English (240)  French (1)  All languages (241)
Showing 1-5 of 240 (next | show all)
A story recounted by a grandson about his grandfather, who prior to WWII had lived in both Japan and California. His grandfather loved both places seemingly equally, and would long for one whenever he was in the other. his grandfather grew up in Japan, traveled throughout America, then returned to Japan and married his childhood sweetheart. His grandfather's plans to return to America with his family were thwarted by the onset of WWII and the bombing of Japan, and he was never able to take his family back to America. The grandson, however, was fortunate enough to have also grown up between both America and Japan, and echoes his grandfather's sentiments about belonging in both places. Fortunately, the grandson is able to easily travel between the two places, and can often visit Japan, so he feels more fortunate than his grandfather, who was left with only memories of half of his home. ( )

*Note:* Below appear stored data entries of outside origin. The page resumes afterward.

-- ==== Sys2Proof/Machine/Sync.lean ====
section
/-!
DEFINITION. Sync objects, watches and the partition barrier (R179 to R193; Tables 07-1, 07-2, 07-9).
-/

namespace Sys2Proof.Machine

/-! ## Sync objects (R179 to R182)

Operations wait in the order of their arrival. The operations that reach the block in one step are the longest prefix of
that queue with one operation per source: the network interface delivers at most one a step. `syncN` counts those of the
current step still to apply, in the order of R181 (notes/assumptions/23.md). -/

/-- SPORT of the operation of a barrier release, and of a host signal's operation at its object: codes of the model's own. -/
def spRelease : Nat := 512
def spSignal : Nat := 513

/-- Source of an operation as SYNC_OVERFLOW names it: 512 a barrier release, 513 a host signal, else its SPORT code, 256 for
the network interface. -/
def Acc.source (a : Acc) : Nat := if 512 ≤ a.sport then a.sport else if a.remote then 256 else a.sport

/-- Rank of a source, highest first: barrier release, cobbles by index, network interface, DMA, stream and cache engines
(R181). -/
def Acc.rank (a : Acc) : Nat :=
  if a.sport = spRelease then 0 else if a.remote then 257 else a.sport + 1

/-- Object index and operation of an access: 0 SET, 1 ADD, 2 READ. -/
def Acc.syncObj (a : Acc) : Nat := bits a.off 4 4
def Acc.syncOp (a : Acc) : Nat := if a.kind = .rd then 2 else bits a.off 2 2

/-- Length of the longest prefix with distinct sources. -/
def stepLen : List Nat → List Acc → Nat
  | _, [] => 0
  | seen, a :: rest => if a.rank ∈ seen then 0 else stepLen (a.rank :: seen) rest + 1

/-- The operations of the current step. -/
def Block.syncStep (k : Block) : List Acc :=
  k.syncIn.take (if k.syncN = 0 then stepLen [] k.syncIn else k.syncN)

/-- Does an operation of the step go before `a` on its object: SETs, then ADDs, then READs? -/
def earlier (g : List Acc) (a : Acc) : Bool := g.any (fun x => x.syncObj == a.syncObj && x.syncOp < a.syncOp)

/-- The next operation of kind `op` in the step: SETs from the lowest rank up, so that the highest-ranked stands; ADDs and
READs from the highest rank down. -/
def Block.nextSync (k : Block) (op : Nat) : Option Acc :=
  let g := k.syncStep
  let c := g.filter (fun a => a.syncOp = op && !earlier g a)
  match c with
  | [] => none
  | a :: rest =>
    some (rest.foldl (fun m x => if (if op = 0 then m.rank < x.rank else x.rank < m.rank) then x else m) a)

/-- A watch is over: its cobble is told, in its own block or at LEVEL 3 across the mesh (R183, R184). -/
def State.wake (s : State) (b : Nat) (w : Watch) (refused : Bool) : State :=
  let d := blkOf w.cid
  if d = b then s.modBlk b (fun k => { k with wakes := k.wakes ++ [(w, refused)] })
  else s.ni b { cls := 2, level := 3, nfl := 0, dst := d, src := b, sport := 260, pay := .wake w refused }

/-- VALUE of an object word. -/
def syncValue (w : W32) : Nat := w.toNat % 2 ^ 31

/-- The watches on an object that are met are woken, once (R184). -/
def State.wakeMet (s : State) (b i : Nat) : State :=
  let k := s.blk b
  let v := syncValue (lget 0 k.sync i)
  let met := fun (w : Watch) => w.obj = b * 16 + i && w.target ≤ v
  let hit := k.lwatch.filter met ++ k.rwatch.filter met
  let s := s.setBlk b { k with lwatch := k.lwatch.filter (fun w => !met w), rwatch := k.rwatch.filter (fun w => !met w) }
  hit.foldl (fun s w => s.wake b w false) s

/-- Every watch on an object ends REFUSED (R193). -/
def State.refuseAll (s : State) (b i : Nat) : State :=
  let k := s.blk b
  let on := fun (w : Watch) => w.obj = b * 16 + i
  let s := s.setBlk b { k with lwatch := k.lwatch.filter (fun w => !on w), rwatch := k.rwatch.filter (fun w => !on w) }
  (k.lwatch.filter on ++ k.rwatch.filter on).foldl (fun s w => s.wake b w true) s

/-- Adds to an object: whether VALUE would exceed 2^31 − 1, in which case ERR is set and the event logged (R182). The
source of a barrier release is 512. -/
def State.objAdd (s : State) (b i n src : Nat) : Bool × State :=
  let k := s.blk b
  let w := lget 0 k.sync i
  if 2 ^ 31 ≤ syncValue w + n then
    (false, (s.setBlk b { k with sync := lset k.sync i (w ||| 0x80000000#32) }).logBlk b 6 [b * 16 + i, src])
  else (true, s.setBlk b { k with sync := lset k.sync i (w + b32 n) })

/-- One operation leaves the queue; the watches are compared at the end of the object's step. -/
def State.syncTake (s : State) (b : Nat) (a : Acc) : State :=
  s.modBlk b (fun k => { k with syncIn := k.syncIn.erase a, syncN := k.syncStep.length - 1 })

def State.syncSettle (s : State) (b i : Nat) : State :=
  let k := s.blk b
  if k.syncN != 0 && k.syncStep.any (fun x => x.syncObj = i && x.syncOp ≤ 1) then s else s.wakeMet b i

/-- A signal reply (Table 07-6). -/
def sigReply (m : List Byte) (status word : Nat) (time : BitVec 64) : List Byte :=
  [2, BitVec.ofNat 8 status] ++ toBytes 2 (fld m 2 2) ++ toBytes 2 (fld m 4 2) ++ toBytes 2 (fld m 6 1)
    ++ toBytes 4 word ++ toBytes 4 0 ++ toBytes 8 time.toNat ++ toBytes 8 0

/-- The reply to a host signal, where one is due, leaves by its packet port: by the sync unit's packet to the port's block, at
the signal's level 3, unless it is that block (R195, R317). -/
def State.sigReturn (s : State) (b : Nat) (x : Signal) (status word : Nat) (time : BitVec 64) : State :=
  if fld x.msg 7 1 % 2 = 0 && fld x.msg 1 1 != 2 && status = 0 then s
  else if ppBlk x.port = b then s.sendMsg x.port 1 (sigReply x.msg status word time)
  else s.ni b { cls := 2, level := 3, nfl := 0, dst := ppBlk x.port, src := b, sport := 260, pay := .sigAns x status word time }

/-- The end of a sync operation at its object (R182, R193, R196): a barrier release answers nobody, and ends every watch where
it failed; a host signal replies with the object's word; any other source gets its answer. -/
def State.syncEnd (s : State) (b : Nat) (a : Acc) (ok : Bool) (data : List Byte) : State :=
  if a.sport = spRelease then (if ok then s else s.refuseAll b a.syncObj)
  else if a.sport = spSignal then
    match (s.blk b).sigs.find? (fun e => e.1 == a.tag) with
    | none => s
    | some (n, x) =>
      (s.modBlk b (fun k => { k with sigs := lfilter (· != n) k.sigs })).sigReturn b x (if ok then 0 else stBadParam)
        (lget 0 (s.blk b).sync a.syncObj).toNat s.pktime
  else s.reply b a (if ok then 0 else 6) data

/-- A signal that fails before its operation: its object word and time are free values (notes/assumptions/1.md). -/
def State.sigRefuse (s : State) (b : Nat) (x : Signal) (status : Nat) : State :=
  let (v, s) := s.draw
  let (t, s) := s.draw
  s.sigReturn b x status (v.toNat % 2 ^ 32) t

/-- A host signal reaches its target block (R196, checks 3 and 4): its operation joins the sync unit's as one from the network
interface (R181). -/
def State.sigArrive (s : State) (b : Nat) (x : Signal) : State :=
  let k := s.blk b
  let obj := fld x.msg 4 2
  if k.fence || k.rstFence then s.sigRefuse b x stFenced
  else if !k.sigperm.getLsbD (obj % 16) then
    (s.logEvent 4 x.port 0x42 (fld x.msg 6 1) [(s.tenantOf b).toNat, 1, obj]).sigRefuse b x stDenied
  else
    let op := fld x.msg 1 1
    s.setBlk b { k with
      sigs := lset k.sigs k.sigSeq x, sigSeq := k.sigSeq + 1,
      syncIn := k.syncIn ++ [{
        kind := if op = 2 then .rd else .wr, space := 2, off := obj % 16 * 16 + (if op = 0 then 4 else 0), size := 4,
        data := if op = 2 then [] else toBytes 4 (fld x.msg 8 4), mask := 15, sblk := ppBlk x.port, sport := spSignal,
        tag := k.sigSeq, level := 3, sclass := 1, sdie := s.pos.toNat, tenant := s.tenantOf b, remote := true }] }

/-- SYNC_SET: VALUE takes the data and ERR clears. -/
def execSyncSet (b : Nat) (s : State) : Res :=
  onBlk b s fun s =>
    match (s.blk b).nextSync 0 with
    | none => s
    | some a =>
      let s := s.syncTake b a
      let s := s.modBlk b (fun k => { k with sync := lset k.sync a.syncObj (b32 (a.val % 2 ^ 31)) })
      (s.syncSettle b a.syncObj).syncEnd b a true []

/-- SYNC_ADD: VALUE rises, or the ADD fails on overflow and its requester gets an error. -/
def execSyncAdd (b : Nat) (s : State) : Res :=
  onBlk b s fun s =>
    match (s.blk b).nextSync 1 with
    | none => s
    | some a =>
      let (ok, s) := (s.syncTake b a).objAdd b a.syncObj (a.val % 2 ^ 31) a.source
      (s.syncSettle b a.syncObj).syncEnd b a ok []

/-- SYNC_READ: ERR and VALUE after the step's adds. -/
def execSyncRead (b : Nat) (s : State) : Res :=
  onBlk b s fun s =>
    match (s.blk b).nextSync 2 with
    | none => s
    | some a =>
      let v := lget 0 (s.blk b).sync a.syncObj
      (s.syncTake b a).syncEnd b a true (toBytes 4 v.toNat)

/-! ## Watches (R183 to R186) -/

/-- A SYNCWATCH value. -/
def swValue (arm : Bool) (obj : BitVec 13) (target : BitVec 31) : W64 :=
  BitVec.ofNat 64 (boolNat arm * 2 ^ 63 + obj.toNat * 2 ^ 32 + target.toNat)

/-- SYNCWATCH_ARM: the write of the CSR with ARM = 1, which a CWR makes (notes/assumptions/24.md). -/
def execSyncwatchArm (c : Nat) (obj : BitVec 13) (target : BitVec 31) (s : State) : Res :=
  onCob c s fun s => if s.coreUp c then (s.swTry c (swValue true obj target)).2 else s

/-- SYNCWATCH_WITHDRAW: the write of the CSR with ARM = 0. -/
def execSyncwatchWithdraw (c : Nat) (obj : BitVec 13) (target : BitVec 31) (s : State) : Res :=
  onCob c s fun s => if s.coreUp c then (s.swTry c (swValue false obj target)).2 else s

/-- WATCH_REGISTRATION: the oldest registration is compared, kept or refused, between two steps of the sync unit: with the
value after every operation of the step (R184 to R186). -/
def execWatchRegistration (b : Nat) (s : State) : Res :=
  onBlk b s fun s =>
    let k := s.blk b
    match k.watchIn with
    | [] => s
    | (w, remote, tenant) :: rest =>
      if k.syncN != 0 then s else
      let s := s.setBlk b { k with watchIn := rest }
      if remote && tenant != s.tenantOf b then
        (s.logBlk b 0x41 [tenant.toNat, 0, s.pos.toNat]).wake b w true
      else if remote && (k.fence || k.rstFence || 32 ≤ k.rwatch.length) then s.wake b w true
      else if w.target ≤ syncValue (lget 0 k.sync (w.obj % 16)) then s.wake b w false
      else if remote then s.modBlk b (fun q => { q with rwatch := q.rwatch ++ [w] })
      else s.modBlk b (fun q => { q with lwatch := q.lwatch ++ [w] })

/-- WATCH_WAKE: a wake or refusal reaches the cobble; a stale one is discarded. -/
def execWatchWake (c : Nat) (s : State) : Res :=
  onCob c s fun s =>
    let b := blkOf c
    let q := s.blk b
    match q.wakes.find? (fun e => e.1.cid = c) with
    | none => s
    | some e =>
      let s := s.setBlk b { q with wakes := q.wakes.erase e }
      let k := s.cob c
      if k.swState = 1 && e.1.aseq = k.aseq then
        (s.setCob c { k with swHeld := if k.swOut then k.swHeld else none, swState := if e.2 then 3 else 2, ipSignal := true }).settleWait c
      else s

/-- WITHDRAWAL_ACK: the write that waited may go on. -/
def execWithdrawalAck (c : Nat) (s : State) : Res :=
  onCob c s fun s =>
    let b := blkOf c
    let q := s.blk b
    if c ∈ q.wdAcks then
      (s.setBlk b { q with wdAcks := q.wdAcks.erase c }).modCob c (fun k =>
        if k.swOut then { k with swOut := false, swHeld := none, swState := if k.swState = 1 then 0 else k.swState } else k)
    else s

/-- SVXCTL_WRITE: the write of SVXCTL.AWAKE, which a CWR makes (R131). -/
def execSvxctlWrite (c : Nat) (awake : Bool) (s : State) : Res :=
  onCob c s fun s => if s.coreUp c then s.modCob c (fun k => k.svxctl awake) else s

/-! ## The barrier (R189 to R193) -/

/-- The rectangle of a block's partition: first column, columns, first row, rows. -/
def State.rect (s : State) (b : Nat) : Nat × Nat × Nat × Nat :=
  let p := s.partOfBlk b
  let mine := (List.range 10).filter (fun i => (s.isl i).part == p)
  let cols := (List.range 5).filter (fun x => mine.any (fun i => i % 5 == x))
  let halves := (List.range 2).filter (fun h => mine.any (fun i => i / 5 == h))
  (4 * cols.headD 0, 4 * cols.length, 8 * halves.headD 0, 8 * halves.length)

/-- The root of the barrier tree (R189). -/
def State.barRoot (s : State) (b : Nat) : Nat :=
  let (x, w, y, h) := s.rect b
  (y + h / 2 - 1) * 20 + (x + w / 2 - 1)

/-- The parent of a block in the tree; none for the root. -/
def State.barParent (s : State) (b : Nat) : Option Nat :=
  let r := s.barRoot b
  if b = r then none
  else if byOf b = byOf r then some (if bxOf b < bxOf r then b + 1 else b - 1)
  else some (if byOf b < byOf r then b + 20 else b - 20)

/-- The blocks of a block's partition. -/
def State.partBlks (s : State) (b : Nat) : List Nat :=
  let (x, w, y, h) := s.rect b
  (List.range h).flatMap (fun j => (List.range w).map (fun i => (y + j) * 20 + x + i))

/-- Have a block and all its children arrived (R190)? -/
def State.barArrived (s : State) (b : Nat) : Bool :=
  let k := s.blk b
  k.count == k.expect &&
    ((s.partBlks b).filter (fun d => s.barParent d == some b)).all (fun d => d ∈ k.childArr)

/-- BARRIER_ARRIVAL: a store to BARARRIVE counts in COUNT or EARLY, or is refused (R190, R192). -/
def execBarrierArrival (b : Nat) (s : State) : Res :=
  onBlk b s fun s =>
    match s.popCtl b (fun a => a.writes 0x1508) with
    | none => s
    | some (a, s) =>
      let k := s.blk b
      if k.count < k.expect then (s.setBlk b { k with count := k.count + 1 }).reply b a 0 []
      else if k.early < k.expect then (s.setBlk b { k with early := k.early + 1 }).reply b a 0 []
      else (s.logBlk b 8 [k.barstat.toNat]).reply b a 6 []

/-- BARRIER_CHILD_ARRIVAL: the arrival of node `b` reaches its parent. -/
def execBarrierChildArrival (b : Nat) (s : State) : Res :=
  onBlk b s fun s =>
    let k := s.blk b
    match s.barParent b with
    | none => s
    | some p =>
      if s.partOfBlk b != 0xFF && s.barArrived b && !k.barUp then
        (s.setBlk b { k with barUp := true }).modBlk p (fun q => { q with childArr := insertNat b q.childArr })
      else s

/-- The ADD of 1 that a release makes at its object (R191). -/
def relAcc (b idx : Nat) : Acc :=
  { kind := .wr, space := 2, off := idx * 16 + 4, size := 4, data := toBytes 4 1, mask := 15, sblk := b, sport := spRelease }

/-- A generation is released at one block: the counts move, and the ADD joins the sync unit's operations at its rank
(R181, R191, R193). -/
def State.barRelease (s : State) (b : Nat) : State :=
  s.modBlk b (fun k =>
    let k := { k with childArr := [], barUp := false }
    if k.expect = 0 then k
    else { k with gen := !k.gen, count := k.early, early := 0, syncIn := k.syncIn ++ [relAcc b k.barIdx] })

/-- BARRIER_RELEASE: the root of the partition of block `b` releases the generation. -/
def execBarrierRelease (b : Nat) (s : State) : Res :=
  onBlk b s fun s =>
    if s.partOfBlk b != 0xFF && s.barArrived (s.barRoot b) then
      (s.partBlks b).foldl State.barRelease s
    else s

end Sys2Proof.Machine
end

  GIJason82 | Feb 21, 2022 |
Grandfather started traveling the world since he was young, from many places he visited, he liked California. He married and went to live to San Francisco. As her daughter grew up he started to miss home in Japan so he decided to return to his childhood village with his family. He thought that her daughter would like to live in the city so he bought a house in the large city where her daughter married and had a baby boy. This baby boy loved to hear the grandfather's stories from California and how much he wanted to visit there, but the war started and the city where the grandparents lived was destroyed, so they went back lo live in the village. Grandfather never got to visit California as he wished, but his grandson did and loved it so much that he stayed. However, he missed his childhood home so he returned back and forth, so every time he is in one country, he was homesick from the other, and that is when he also missed his grandfather. ( )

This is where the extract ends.